CIPFA president urges long-term planning for public services

2 Jul 14
CIPFA president Mike Owen has urged political parties to avoid tempting voters with short-term policies at next May’s general election, but instead plan and budget for the medium to long term.

By Richard Johnstone | 2 July 2014

CIPFA president Mike Owen has urged political parties to avoid tempting voters with short-term policies at next May’s general election, but instead plan and budget for the medium to long term.

The economic recovery has been led by household consumption but a ‘frothy’ housing market and poor trade and productivity statistics raise questions over long-term sustainability, CIPFA’s annual conference has been told.

Speaking today at the final CIPFA annual conference before the election, Owen said the continuing need for fiscal austerity meant that the cost, efficiency and sustainability of public services would be central to the thinking of all parties.

He told delegates that this year’s conference would focus on risk, resilience and reform and how addressing these are could help find a solution to the ‘cliff edge’ faced by many services.

‘Whichever way we look at the future of public services we know that they will have to undergo a fundamental redesign to meet the needs of society in 10, 20 or even 50 years’ time,’ he said.

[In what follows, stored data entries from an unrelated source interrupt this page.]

-- ==== Sys2Proof/Proofs/StepTotal.lean ====
section
/-! Every step answers a next state, and an idle block holds its state (00_scope.md R11, 60_exceptions.md R176, R179). -/

namespace Sys2Proof.Machine

/-! ### Each operation answers a next state

The two guards an operation's meaning begins with, refusal while halted and `raise OpFault`, are next states themselves,
so a meaning answers a next state as soon as its completed effect does. -/

/-- Refusal while halted is a next state (R173). -/
theorem State.unlessHalted_exists_next {s : State} {op : State → Result} (h : ∃ t, op s = .next t) :
    ∃ t, s.unlessHalted op = .next t := by
  unfold State.unlessHalted
  split
  · exact h
  · exact ⟨s, rfl⟩

/-- A check that ends in an `OpFault` is a next state (R172). -/
theorem ite_raiseOpFault_exists_next {P : Prop} [Decidable P] {c : Cause} {s : State} {r : Result}
    (h : ∃ t, r = .next t) : ∃ t, (if P then raiseOpFault c s else r) = .next t := by
  split
  · exact ⟨_, rfl⟩
  · exact h

theorem execCrcInit_exists_next (s : State) : ∃ t, execCrcInit s = .next t :=
  State.unlessHalted_exists_next (ite_raiseOpFault_exists_next ⟨_, rfl⟩)

theorem execCrcByte_exists_next (b : Byte) (s : State) : ∃ t, execCrcByte b s = .next t :=
  State.unlessHalted_exists_next (ite_raiseOpFault_exists_next ⟨_, rfl⟩)

theorem execRdsr_exists_next (n : BitVec 4) (s : State) : ∃ t, execRdsr n s = .next t := by
  unfold execRdsr
  cases s.statusReg n with
  | some v => exact ⟨_, rfl⟩
  | none => exact State.unlessHalted_exists_next ⟨_, rfl⟩

theorem execFrmOpen_exists_next (s : State) : ∃ t, execFrmOpen s = .next t :=
  State.unlessHalted_exists_next (ite_raiseOpFault_exists_next (ite_raiseOpFault_exists_next ⟨_, rfl⟩))

theorem execFrmData_exists_next (b : Byte) (s : State) : ∃ t, execFrmData b s = .next t :=
  State.unlessHalted_exists_next (ite_raiseOpFault_exists_next (ite_raiseOpFault_exists_next ⟨_, rfl⟩))

theorem execFrmClose_exists_next (s : State) : ∃ t, execFrmClose s = .next t :=
  State.unlessHalted_exists_next (ite_raiseOpFault_exists_next (ite_raiseOpFault_exists_next ⟨_, rfl⟩))

theorem execEncMouse_exists_next (m : MouseSnapshot) (s : State) : ∃ t, execEncMouse m s = .next t :=
  State.unlessHalted_exists_next ⟨_, rfl⟩

theorem execEncGpad_exists_next (g : GamepadSnapshot) (s : State) : ∃ t, execEncGpad g s = .next t :=
  State.unlessHalted_exists_next ⟨_, rfl⟩

theorem execSend_exists_next (s : State) : ∃ t, execSend s = .next t := by
  refine State.unlessHalted_exists_next (ite_raiseOpFault_exists_next (ite_raiseOpFault_exists_next ?_))
  cases s.mode
  · exact ⟨_, rfl⟩
  · exact ⟨_, rfl⟩

theorem illegalCode_exists_next (s : State) : ∃ t, illegalCode s = .next t :=
  State.unlessHalted_exists_next ⟨_, rfl⟩

/-- Every instruction has a meaning in every state: no arm of `exec` faults or refuses. -/
theorem exec_exists_next (i : Instr) (s : State) : ∃ t, exec i s = .next t := by
  cases i with
  | crcInit => exact execCrcInit_exists_next s
  | crcByte b => exact execCrcByte_exists_next b s
  | rdsr n => exact execRdsr_exists_next n s
  | frmOpen => exact execFrmOpen_exists_next s
  | frmData b => exact execFrmData_exists_next b s
  | frmClose => exact execFrmClose_exists_next s
  | encMouse m => exact execEncMouse_exists_next m s
  | encGpad g => exact execEncGpad_exists_next g s
  | send => exact execSend_exists_next s
  | reserved0 | reserved7 | reservedB | reservedC | reservedD | reservedE | reservedF =>
    exact illegalCode_exists_next s
  | mouseReport _ | gamepadReport _ | symEnd | symLit _ | symEend | symEesc => exact ⟨_, rfl⟩

/-! ### Each input answers a next state -/

theorem pinsMoment_exists_next (p : Pins) (s : State) : ∃ t, pinsMoment p s = .next t := by
  unfold pinsMoment
  split
  · exact ⟨_, rfl⟩
  · split
    · exact ⟨_, rfl⟩
    · split
      · exact exec_exists_next _ s
      · exact ⟨s, rfl⟩

theorem wireMoment_exists_next (bytes : List Byte) (s : State) : ∃ t, wireMoment bytes s = .next t := by
  unfold wireMoment
  split
  · exact exec_exists_next _ _
  · cases bytes with
    | nil => exact ⟨s, rfl⟩
    | cons b rest => exact ⟨_, rfl⟩

theorem payloadMoment_exists_next (bytes : List Byte) (s : State) : ∃ t, payloadMoment bytes s = .next t := by
  unfold payloadMoment
  split
  · exact exec_exists_next _ s
  · exact ⟨s, rfl⟩

/-- With no reset, no command and nothing on offer, a moment of the pins changes nothing (R179). -/
theorem pinsMoment_of_idle {p : Pins} {s : State} (hrst : p.rst = false) (hcmd : p.cmdValid = false)
    (hoffer : s.offer = []) : pinsMoment p s = .next s := by
  simp [pinsMoment, State.outValid, hrst, hcmd, hoffer]

/-! ### A step, by its input -/

theorem step_of_no_input {s : State} (h : s.inputs = []) : step s = .next s := by
  simp only [step, h]

theorem step_of_pins {s : State} {p : Pins} {rest : List Input} (h : s.inputs = .pins p :: rest) :
    step s = pinsMoment p { s with inputs := rest } := by
  simp only [step, h]

theorem step_of_wire {s : State} {bytes : List Byte} {rest : List Input} (h : s.inputs = .wire bytes :: rest) :
    step s = wireMoment bytes { s with inputs := rest } := by
  simp only [step, h]

theorem step_of_payload {s : State} {bytes : List Byte} {rest : List Input}
    (h : s.inputs = .payload bytes :: rest) : step s = payloadMoment bytes { s with inputs := rest } := by
  simp only [step, h]

/-- `step` is total: no fault and no refusal ends a run (R11). -/
theorem step_exists_next (s : State) : ∃ t, step s = .next t := by
  cases h : s.inputs with
  | nil => exact ⟨s, step_of_no_input h⟩
  | cons input rest =>
    cases input with
    | pins p => rw [step_of_pins h]; exact pinsMoment_exists_next p _
    | wire bytes => rw [step_of_wire h]; exact wireMoment_exists_next bytes _
    | payload bytes => rw [step_of_payload h]; exact payloadMoment_exists_next bytes _

/-- Settles O47: totality by the kind of input and, where an instruction runs, by its constructor; the two idle clauses
from `step` with no input and from `pinsMoment_of_idle`. -/
theorem stepAlwaysAnswersNext : Obligations.StepAlwaysAnswersNext := by
  refine ⟨step_exists_next, fun _ => step_of_no_input, ?_⟩
  intro s p rest hin hrst hcmd hoffer
  rw [step_of_pins hin]
  exact pinsMoment_of_idle hrst hcmd hoffer

end Sys2Proof.Machine
end

/-! The state of 10_state.md: the fields of the status registers (R29 to R31), the reset state (R28, R37, R39), the
configuration that only a reset can change (R24, R39), and the invariants of R39 with the bound of 20_memory.md R46. -/

namespace Sys2Proof.Machine

/-! ### Bits of the status registers -/

/-- A one-bit field has its bit at 0 and zeros above. -/
theorem getLsbD_of_one_bit (v : BitVec 1) (k : Nat) : v.getLsbD k = (decide (k = 0) && v.getLsbD 0) := by
  cases k with
  | zero => rfl
  | succ k => simp [BitVec.getLsbD_of_ge]

theorem getLsbD_bit8 (b : Bool) (k : Nat) : (bit8 b).getLsbD k = (decide (k = 0) && b) := by
  rw [bit8, BitVec.getLsbD_setWidth, getLsbD_of_one_bit]
  cases k <;> cases b <;> simp

theorem Mode.getLsbD_code (m : Mode) (k : Nat) : m.code.getLsbD k = (decide (k = 0) && m == .dgram) := by
  rw [getLsbD_of_one_bit]
  cases m <;> rfl

theorem Phase.getLsbD_code (ph : Phase) (k : Nat) : ph.code.getLsbD k = (decide (k = 0) && ph == .opened) := by
  rw [getLsbD_of_one_bit]
  cases ph <;> rfl

/-- The code of `RLEN` is the number of bytes it stands for: 12 and 13 fit in four bits (R25). -/
theorem ReportLen.toNat_code (n : ReportLen) : n.code.toNat = n.toNat := by
  cases n <;> rfl

/-- The `ECAUSE` register's low three bits are the code it widens (R31). -/
theorem Cause.extractLsb'_code (c : Cause) : (c.code.setWidth 8).extractLsb' 0 3 = c.code := by
  cases c <;> rfl

/-- Every bit of `CFG` (R29). -/
theorem State.getLsbD_cfgWord (s : State) (k : Nat) :
    s.cfgWord.getLsbD k = (decide (k = 0) && s.mode == .dgram) := by
  rw [State.cfgWord, BitVec.getLsbD_setWidth, Mode.getLsbD_code]
  cases k <;> simp

/-- Every bit of `STATUS`: `ERR` at 0, `PH` at 1, `RLEN` from 4 up (R30). -/
theorem State.getLsbD_statusWord (s : State) (k : Nat) :
    s.statusWord.getLsbD k
      = ((decide (k = 0) && s.err) || (decide (k = 1) && s.ph == .opened)
          || (decide (4 ≤ k) && s.rlen.code.getLsbD (k - 4))) := by
  simp only [State.statusWord, BitVec.getLsbD_or, BitVec.getLsbD_shiftLeft, BitVec.getLsbD_setWidth, getLsbD_bit8,
    Phase.getLsbD_code]
  by_cases hk : k < 8
  · interval_cases k <;> simp
  · have hr : s.rlen.code.getLsbD (k - 4) = false := BitVec.getLsbD_of_ge _ _ (by omega)
    have h0 : k ≠ 0 := by omega
    have h1 : k ≠ 1 := by omega
    simp [hk, hr, h0, h1]

/-- Bits 7:4 of `STATUS` are the code of `RLEN`: `ERR` and `PH` lie below them (R30). -/
theorem State.statusWord_rlen (s : State) : s.statusWord.extractLsb' 4 4 = s.rlen.code := by
  apply BitVec.eq_of_getLsbD_eq
  intro i hi
  have h1 : 4 + i ≠ 1 := by omega
  rw [BitVec.getLsbD_extractLsb', State.getLsbD_statusWord]
  simp [hi, h1]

‘The paradigm of the post-war welfare state is no longer affordable. Its structure, delivery mechanisms, funding, the relationship between citizen and state, are all in need of radical reform.’

Therefore, CIPFA would be asking all the political parties to consider the questions of sustainability, efficiency, flexibility and accountability ahead of next year’s election.

‘To achieve fiscal sustainability we need to see a clear redefinition of the relationship between the individual and the state, even if that does mean reassessing the affordability of a raft of entitlements our own generation has clung on to,’ he told the conference.

‘We need governments to budget for the medium to long term, to invest strategically in growth and to invest in early interventions for the benefit of future generations rather than tempting the voters of today with short-term policies that are electorally appealing now but ultimately put back even further the point of fiscal balance.’

In addition, there was also a need to need to reform how government and public services are structured to deliver genuinely integrated services that meet the needs of local communities, the CIPFA president said.

The next administration also needed to address what he called ‘the yawning governance gap’ that is being created by some public service reforms and new structures.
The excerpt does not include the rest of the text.